Homestead Exemptions: A Misguided Solution
While well-intentioned, homestead exemptions, which exempt an amount from the appraised value for property taxes, are not the answer:
  • Excludes Renters and Businesses: Relief only applies to homeowners, leaving families who are renters and business owners to carry a greater share of the spending burden. Everyone pays higher property tax rates than otherwise, making eliminating them more difficult.
  • Locks People In: Exemptions incentivize homeowners to remain in their properties even if moving would better suit their needs.
  • Loses Value Over Time: As property values rise, the relative value of a $100,000 exemption shrinks, rendering it ineffective over the long term.

A Lack of Accountability
Most local governments, except special purpose districts and some other small tax jurisdictions with a maximum of 8%, can raise property taxes by 3.5% on existing property (with no limitation on new property) without direct voter approval. 

With these loopholes in current law, county and city taxes increased by over 10% last year.
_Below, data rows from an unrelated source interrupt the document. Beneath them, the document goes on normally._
/-- The write that the code confirms is performed, when it is the only one the block holds. -/
theorem columnEcho_matches (hc : e.toNat = rowCode (physBank s b (keyBank key)) (keyRow key)) {w : WEnt}
    (hw : (blk (echoGood (echoTaken s b) b (physBank s b (keyBank key)) true) b).wq = [w]) (hwk : w.key = key)
    (ho : w.ord = p.1) : columnEcho s b key e =
      settle (performEnt (echoGood (echoTaken s b) b (physBank s b (keyBank key)) true) b w) := by
  have hfind : [w].find? (fun e => e.key = key && e.ord = p.1) = some w := by simp [hwk, ho]
  simp only [columnEcho, echoDue_eq hp hk ht, echoTaken_eq hp, if_pos hc, hw, hfind]

theorem columnEcho_alert : columnEcho s b key 15 =
    settle (parityAlert (echoTaken s b) b (physBank s b (keyBank key)) p.2.2) := by
  simp only [columnEcho, echoDue_eq hp hk ht, echoTaken_eq hp, if_neg (alert_ne_rowCode _ _), if_true]

theorem columnEcho_differs (he : e ≠ 15) (hc : e.toNat ≠ rowCode (physBank s b (keyBank key)) (keyRow key)) :
    columnEcho s b key e = settle (echoBad (echoTaken s b) b (physBank s b (keyBank key)) (keyRow key) true) := by
  simp only [columnEcho, echoDue_eq hp hk ht, echoTaken_eq hp, if_neg hc, if_neg he]

end

end

end

/-! ## The idle timer (R234) -/

section
variable {s : State} {b bank : Nat}

theorem idleClose_closed (h : (bankOf (blk s b) bank).row = none) : idleClose s b bank = s := by simp [idleClose, h]

/-- No queued item hits the open row: it is precharged. -/
theorem idleClose_unwanted (hrow : (bankOf (blk s b) bank).row.isSome = true)
    (hidle : (bankOf (blk s b) bank).idleAt + s.cfg.idleTimer.toNat ≤ s.now) (hpre : preOk (blk s b) b bank s.now = true)
    (hslot : slotFree s b = true)
    (hmiss : ∀ q ∈ queued s b, q.2.1 = bank → (bankOf (blk s b) bank).row ≠ some q.2.2) :
    idleClose s b bank = issuePre s b bank := by
  obtain ⟨r, hr⟩ := Option.isSome_iff_exists.mp hrow
  have hunwanted : rowWanted s b bank r = false := by
    refine List.any_eq_false.mpr fun q hq => ?_
    have hne := hmiss q hq
    rw [hr] at hne
    simpa using fun hb hqr => hne hb (congrArg some hqr.symm)
  simp [idleClose, hr, hidle, hpre, hslot, hunwanted]

/-! ## Refresh (R237, R238) -/

theorem refreshComesDue_early (h : s.now < dueTime (blk s b) b bank) : refreshComesDue s b bank = s := by
  simp [refreshComesDue, h]

section
variable (hdue : dueTime (blk s b) b bank ≤ s.now) (hret : isRetiredBank s b bank = false) (hst : (blk s b).st = .serving)
include hdue hret hst

/-- The bank with its next due time, one interval on. -/
def dueAgain (s : State) (b bank : Nat) : Bank :=
  { bankOf (blk s b) bank with due := dueTime (blk s b) b bank + (bdieOf (blk s b) (dieOfBank b bank)).refi }

theorem refreshComesDue_owed (hd : (bankOf (blk s b) bank).debt < 8) : refreshComesDue s b bank =
    putBlk s b (putBank (blk s b) bank { dueAgain s b bank with debt := (bankOf (blk s b) bank).debt + 1 }) := by
  simp [refreshComesDue, Nat.not_lt.mpr hdue, hret, hst, hd, dueAgain]

theorem refreshComesDue_forced (hd : 8 ≤ (bankOf (blk s b) bank).debt) : refreshComesDue s b bank =
    occ (putBlk s b (putBank { blk s b with forced := satAdd 32 (blk s b).forced 1 } bank
      { dueAgain s b bank with forced := true })) 0x023 (b / 9) (b % 9) 1 := by
  simp [refreshComesDue, Nat.not_lt.mpr hdue, hret, hst, Nat.not_lt.mpr hd, dueAgain]

end

end

/-! ## Leaving and returning (R241, R242) -/

section
variable {s : State} {b : Nat}

theorem drainComplete_staying (h : (blk s b).st ≠ .leaving) : drainComplete s b = s := by simp [drainComplete, h]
This lack of oversight enables runaway spending and taxes. To address this, all property tax increases above 0% must require voter approval, with a 0% growth rate unless explicitly approved by the public. 

This means that as the County appraisal office does appraisals, the property tax rate determined by the local governing body must go down, so that the tax revenue (levy) collected doesn’t change from the prior period. This levy cap system makes appraisal caps or tax rate caps unnecessary, and the no-new-revenue rate is what the levy cap should be.
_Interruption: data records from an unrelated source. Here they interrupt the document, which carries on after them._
/-- R112: the state after a pad nibble that completes no word. -/
def State.afterPad (s : State) : State :=
  { s with e := { s.e with word := (s.e.word <<< 4) ||| (0 : Nibble).setWidth 32, cnt := s.e.cnt + 1 } }

theorem cnt_afterPad (h : s.e.cnt.toNat ≤ 6) : s.afterPad.e.cnt.toNat = s.e.cnt.toNat + 1 := by
  rw [State.afterPad]
  bv_omega

theorem flushedWord_afterPad (h : s.e.cnt.toNat ≤ 6) : flushedWord s.afterPad.e = flushedWord s.e := by
  have left : 4 * (8 - s.e.cnt.toNat) = 4 + 4 * (8 - (s.e.cnt + 1).toNat) := by bv_omega
  rw [flushedWord, flushedWord, left, BitVec.shiftLeft_add, State.afterPad, appendZero_eq]

/-- R113: FLUSH does not tell a pad nibble emitted from one it adds itself. -/
theorem flushPacker_afterPad (hs : s.e.cnt ≠ 0) (h : s.e.cnt.toNat ≤ 6) : flushPacker s.afterPad = flushPacker s := by
  have cnt := cnt_afterPad h
  have pending : s.afterPad.e.cnt ≠ 0 := by bv_omega
  rcases Nat.lt_or_ge s.outCap.toNat (4 * s.e.wp.toNat + 4) with hr | hr
  · rw [flushPacker_overflow hs hr]
    exact flushPacker_overflow pending hr
  · rw [flushPacker_full hs hr, ← flushedWord_afterPad h]
    exact flushPacker_full pending hr

/-- R113: FLUSH of a partial word is the emission of the pad nibbles that complete it. -/
theorem flushPacker_eq_replicate {k : Nat} (hs : s.e.cnt ≠ 0) (hk : s.e.cnt.toNat + (k + 1) = 8) :
    flushPacker s = emitAll (List.replicate (k + 1) 0) s := by
  induction k generalizing s with
  | zero =>
    have eighth : s.e.cnt + 1 = 8 := by bv_omega
    have seven : s.e.cnt.toNat = 7 := by omega
    have word : flushedWord s.e = (s.e.word <<< 4) ||| (0 : Nibble).setWidth 32 := by
      rw [appendZero_eq, flushedWord, seven]
    rw [List.replicate_one, emitAll]
    rcases Nat.lt_or_ge s.outCap.toNat (4 * s.e.wp.toNat + 4) with hr | hr
    · rw [flushPacker_overflow hs hr, emitNibble_overflow eighth hr, Run.bind_raised]
    · rw [flushPacker_full hs hr, emitNibble_full eighth hr, Run.bind_done, word]
      rfl
  | succ k ih =>
    have short : s.e.cnt + 1 ≠ 8 := by bv_omega
    have cnt := cnt_afterPad (s := s) (by omega)
    have pending : s.afterPad.e.cnt ≠ 0 := by bv_omega
    calc flushPacker s
        = flushPacker s.afterPad := (flushPacker_afterPad hs (by omega)).symm
      _ = emitAll (List.replicate (k + 1) 0) s.afterPad := ih pending (by omega)
      _ = emitAll (List.replicate (k + 1 + 1) 0) s := by
        rw [List.replicate_succ (n := k + 1), emitAll, emitNibble_short short]
        rfl

/-- R113: FLUSH is the emission of the pad nibbles. -/
theorem flushPacker_eq_emitAll (hs : s.e.cnt.toNat ≤ 7) : flushPacker s = emitAll (padNibbles s.e.cnt.toNat) s := by
  by_cases empty : s.e.cnt = 0
  · rw [flushPacker_empty empty, empty]
    rfl
  · have pad : (8 - s.e.cnt.toNat % 8) % 8 = 7 - s.e.cnt.toNat + 1 := by bv_omega
    rw [padNibbles, pad]
    exact flushPacker_eq_replicate empty (by omega)

theorem emitNibble_cnt {n : Nibble} (hs : s.e.cnt.toNat ≤ 7) (h : emitNibble n s = .done () t) :
    t.e.cnt.toNat = (s.e.cnt.toNat + 1) % 8 := by
  rcases emitNibble_eq_done.mp h with ⟨short, rfl⟩ | ⟨full, -, rfl⟩ <;> bv_omega

/-- R112: the nibbles pending after an emission. -/
theorem emitAll_cnt (hs : s.e.cnt.toNat ≤ 7) (h : emitAll ns s = .done () t) :
    t.e.cnt.toNat = (s.e.cnt.toNat + ns.length) % 8 := by
  induction ns generalizing s with
  | nil => cases h; exact (Nat.mod_eq_of_lt (Nat.lt_succ_of_le hs)).symm
  | cons n ns ih =>
    obtain ⟨_, u, hu, h⟩ := Run.bind_eq_done.mp h
    have one := emitNibble_cnt hs hu
    rw [ih (by omega) h, one, List.length_cons]
    omega

/-! ### The whole operation -/

/-- R111, R188: a fresh encoder context with the cursors COMPRESS ends with. -/
def compressStart (s : State) : State := (encInit s).withCursors s.numPixels (cursorAfter 0 s.samples)

/-- R180: COMPRESS is the emission of the padded stream. -/
theorem compressStream_eq (s : State) :
    compressStream s =
      (emitAll (padded (streamOf s.samples)) (compressStart s)).bind fun _ t => .done (bytesWritten t) t := by
  have groups : encodeGroups s.numPixels.toNat (encInit s) = emitAll (streamOf s.samples) (compressStart s) := by
    rw [encodeGroups_eq (Nat.zero_le _) (samplesAt_zero (encInit s)) (length_samples s).le,
      streamOf, length_samples]
    rfl
  rw [compressStream, groups, padded, emitAll_append, Run.bind_assoc]
  refine Run.bind_congr fun _ t ht => ?_
  have fresh : (compressStart s).e.cnt.toNat = 0 := rfl
  have cnt := emitAll_cnt (by omega) ht
  rw [fresh, Nat.zero_add] at cnt
  rw [flushPacker_eq_emitAll (by omega), cnt, padNibbles, padNibbles, Nat.mod_mod]

theorem compressStart_sound (s : State) : (compressStart s).encoderSound := by
  show 0 ≤ 7 ∧ 0 < 16 ^ 0 ∧ 4 * 0 < 2 ^ 32
  decide

theorem wp_compressStart (s : State) : (compressStart s).e.wp.toNat = 0 := rfl

theorem pending_compressStart (s : State) : (compressStart s).pending = [] := rfl

/-- R86, R187: room for the padded stream is room for its bytes. -/
theorem roomFor_padded (s : State) (ns : List Nibble) :
    (compressStart s).roomFor (padded ns).length ↔ streamBytes ns.length ≤ s.outCap.toNat := by
  have fresh : (compressStart s).e.cnt.toNat = 0 := rfl
  have outCap : (compressStart s).outCap = s.outCap := rfl
  rw [State.roomFor, length_padded, fresh, wp_compressStart, outCap, streamBytes]
  omega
The limitation must be on the levy collected from all property taxes, which a strong spending limit that covers spending from all revenue, including property taxes, sales taxes, and other revenues, should ultimately do. This would make it less relevant where the tax revenue comes from as the spending and, therefore, taxes are held in check and hopefully reduced.

Pathway 1: Surplus-Driven Buydowns
The surplus-driven buydown approach systematically reduces property taxes over time by dedicating state budget surpluses to lowering tax rates until they are zero. This gradual method ensures that essential services remain funded during the transition.

How It Works
  1. Cap Local Tax Increases:
    • Implement a 0% voter approval rate for local property tax increases. Voters must explicitly approve any proposed increase until they are eliminated.
  2. Limit State and Local Spending Growth:
    • Cap state spending and local spending growth with a maximum rate of population growth plus inflation, providing higher surpluses over time.
  3. Dedicate State and Local Surpluses:
    • Allocate annual state general revenue surpluses to buying down (i.e., compress) school district maintenance and operations (M&O) property tax rates, and local government surpluses to buying down their property tax rates, to zero. 
  4. Phase Out Debt Taxes:
    • Local governments have interest and sinking (I&S) taxes for debt purposes. In most cases, eliminate the largest of the two, M&O taxes, first, then I&S taxes.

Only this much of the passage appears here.